Again, editing your buildout.cfg, add a paster part for the paster script:

parts =
  ...
  paster
  ...

[paster]
recipe = repoze.recipe.egg
scripts = paster
eggs = ${instance:eggs}

Then, you'll need to add the updated Zope2 versions for the WSGI branch. To do this, basically, just add the versions.cfg file provided in the branch after every other version file listed in the extends directive. It'll look like this:

extends =
  ...
  src/Zope2/versions.cfg

Then run your buildout like normal:

./bin/buildout

Creating a WSGI Configuration File

You'll now need to create a WSGI configuration file. Right now, we'll just server it using the Paste server and wsgi ini configuration way. You can also do this to string up Apache's WSGI implementation but that is beyond the scope of this article.

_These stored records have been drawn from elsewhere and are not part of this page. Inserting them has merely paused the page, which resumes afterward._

/-- A superblock with a failed program takes no further stripe of units until it is erased: it closes, and the stripe is to be
programmed again. DEDUCED: a stripe is programmed only as a whole, so the plane of a retired block takes none (log entry 68). -/
def State.programAgain (s : State) (p : Nat) (st : Stripe) : State :=
  let shut := decide (((s.ns p).sb st.sb).st = .opened)
  let s1 := s.modNs p (fun n => { (if shut then n.modSb st.sb (fun x => { x with st := .closed }) else n) with
    hostSb := n.hostSb.filter (· ≠ st.sb), colSb := n.colSb.filter (· ≠ st.sb), again := if st.units = [] then n.again else n.again ++ [st] })
  (if shut && (s1.ns p).runs then s1.launchSum p st.sb else s1).fillStripes p false

/-- The oldest stripe's programs end; `fails` are the members whose program reported failure. -/
def State.programEnd (s : State) (p : Nat) (fails : List Nat) : State :=
  match (s.ns p).flying with
  | [] => s
  | st :: rest =>
    let s0 := s.modNs p (fun n => { n with flying := rest })
    let bad := (List.range 16).filter fails.contains
    if bad ≠ [] then
      (bad.foldl (fun s m => (s.bump (fcP (s.memberChan p st.sb m) + 0xA0) 1).retireBlock p st.sb (4 * m + s.rowPlane p st.row) false) s0).programAgain p st
    else (s0.modNs p (fun n => (n.programmed p st (s.sbRows p)).fullPages)).fillStripes p false

def execStripeProgramDone (p : PartId) (fails : List Nat) (s : State) : Outc := .next (s.programEnd p fails)

/-- JOURNAL_CLOSE_US after its first record, the open page is programmed (R312). -/
def execJournalCloseExpiry (p : PartId) (s : State) : Outc :=
  .next (if s.journalTicks ≤ (s.clk - (s.ns p).jAt).toNat then s.modNs p Ns.closePage else s)

/-- The units `[lo, hi)` lose their map entries. -/
def Ns.unmap (n : Ns) (lo hi : Nat) : Ns := { n with map := ⟨n.map.cells.filter (fun c => decide (c.1 < lo ∨ hi ≤ c.1))⟩ }

/-- What one durable record does to the map (R312, R317, R319): the MAP with the highest write sequence stands, and one from
before a secure discard of its unit does nothing. -/
def Ns.applyRec (n : Ns) (r : JRec) : Ns :=
  match r.type with
  | 1 =>
    let newer := match n.cw r.a with
      | some c => decide (c.seq ≤ r.seq)
      | none => true
    let cut := match n.discard with
      | some d => d.begun && decide (d.lo ≤ r.a ∧ r.a < d.hi ∧ r.seq < d.seq)
      | none => false
    if newer && !cut then { n with map := Tab.set z0 n.map r.a (r.b + 1) } else n
  | 2 => n.unmap r.a (r.a + r.b)
  | 3 =>
    let n1 := n.unmap r.a (r.a + r.b)
    { n1 with discard := n1.discard.map (fun d => if r.seq = d.seq then { d with begun := true } else d) }
  | _ => n

/-- Codewords of a superblock that the map names, in codeword order. -/
def Ns.validOf (n : Ns) (rows b : Nat) : List Nat :=
  sortAsc (n.map.cells.filterMap (fun c => if sbOf rows (c.2 - 1) = b then some (c.2 - 1) else none))

/-- The codeword at `cw`, where the map names it and no record under way unmaps its unit. -/
def Ns.named (n : Ns) (cw : Nat) : Option Codeword :=
  match Tab.get (fun _ => none) n.cws cw with
  | some c => if Tab.get z0 n.map c.lu = cw + 1 ∧ !n.pendingCut c.lu then some c else none
  | none => none

/-- A copy of the codeword is under way. -/
def Ns.copying (n : Ns) (c : Codeword) : Bool :=
  (n.flying ++ n.again).any (fun st => st.units.any (fun y => decide (y.lu = c.lu ∧ y.seq = c.seq))) ||
  n.pendingRecs.any (fun r => decide (r.type = 1 ∧ r.a = c.lu ∧ r.seq = c.seq))

/-- Codewords of `l` that collection still has to copy. -/
def Ns.toCopy (n : Ns) (l : List Nat) : List Nat := l.filter (fun k => match n.named k with
  | some c => !n.copying c
  | none => false)

/-- No stripe of a superblock and no record that maps to it is under way. -/
def Ns.settled (n : Ns) (rows b : Nat) : Bool := n.flying.all (fun st => decide (st.sb ≠ b)) && !n.pendingMap rows b

/-- Once every copy of the victim is durable, its erase starts (R320, R326). -/
def Ns.tryErase (n : Ns) (rows : Nat) : Ns :=
  match n.victim with
  | none => n
  | some v =>
    if n.validOf rows v = [] ∧ n.settled rows v ∧ n.erasing = none ∧ !n.stopped then { n with erasing := some v, victim := none } else n

/-- Progress of the flushes once units are durable, each given with its write sequence (R328). -/
def State.flushDone (s : State) (p : Nat) (done : List (Nat × Nat)) : State :=
  let fl := (s.ns p).flushes.map (fun f => (f.1, f.2.filter (fun u => !done.any (fun d => decide (d.1 = u.1 ∧ u.2 ≤ d.2)))))
  let s1 := fl.foldl (fun s f =>
    let t := (s.losw p f.1).total
    let s2 := s.loswProg p f.1 (t - f.2.length)
    if f.2 = [] then s2.loswDone p f.1 else s2) s
  s1.modNs p (fun n => { n with flushes := fl.filter (fun f => decide (f.2 ≠ [])) })

/-- Channel of a partition's LUN. -/
def State.lunChan (s : State) (p lun : Nat) : Nat := (s.lunChans p).getD lun 0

Create a file in the instance directory called, zope2.ini with the contents of:

[app:zope]
use = egg:Zope2#main
zope_conf = %(here)s/parts/instance/etc/zope.conf

[pipeline:main]
pipeline =
    egg:paste#evalerror
    egg:repoze.retry#retry
    egg:repoze.tm2#tm
    zope

[server:main]
use = egg:paste#http
host = localhost
port = 8080

The zope_conf value in the app:zope section can be the path to any zope.conf file. I'm just exampling the standard location of it and not going through the configuration of that file itself.

Fire it up!

If all went well, you should now be able to start up your Plone 4 instance on WSGI like this:

./bin/paster serve zope2.ini

Your server should now be able to visit your site on http://localhost:8080

Caveats

I did run into a snag with the Mac OS X unified installer and the version of python it has configured. Basically, it wouldn't compile the Zope2 dependencies so I had to use my own version of python that I had compiled with the python buildout found in the plone collective svn. The bug is sort of referenced in the zope bug tracker.

Future Considerations

I'm hoping to maybe get a release with this branch implementation out--maybe as an alpha or beta release since I don't think they are planning on merging this to core any time soon; although, I really have no understanding of what that whole process is.

I'd like to see the Zope2 package implement mkzope2instance and other convenience methods so it'd be possible to install Plone 4/Zope2 without buildout at all maybe using pip. I'm looking into how this might be able to happen with a pip versions file and other things. Maybe more on this later.

Post any comments if you run into any issues.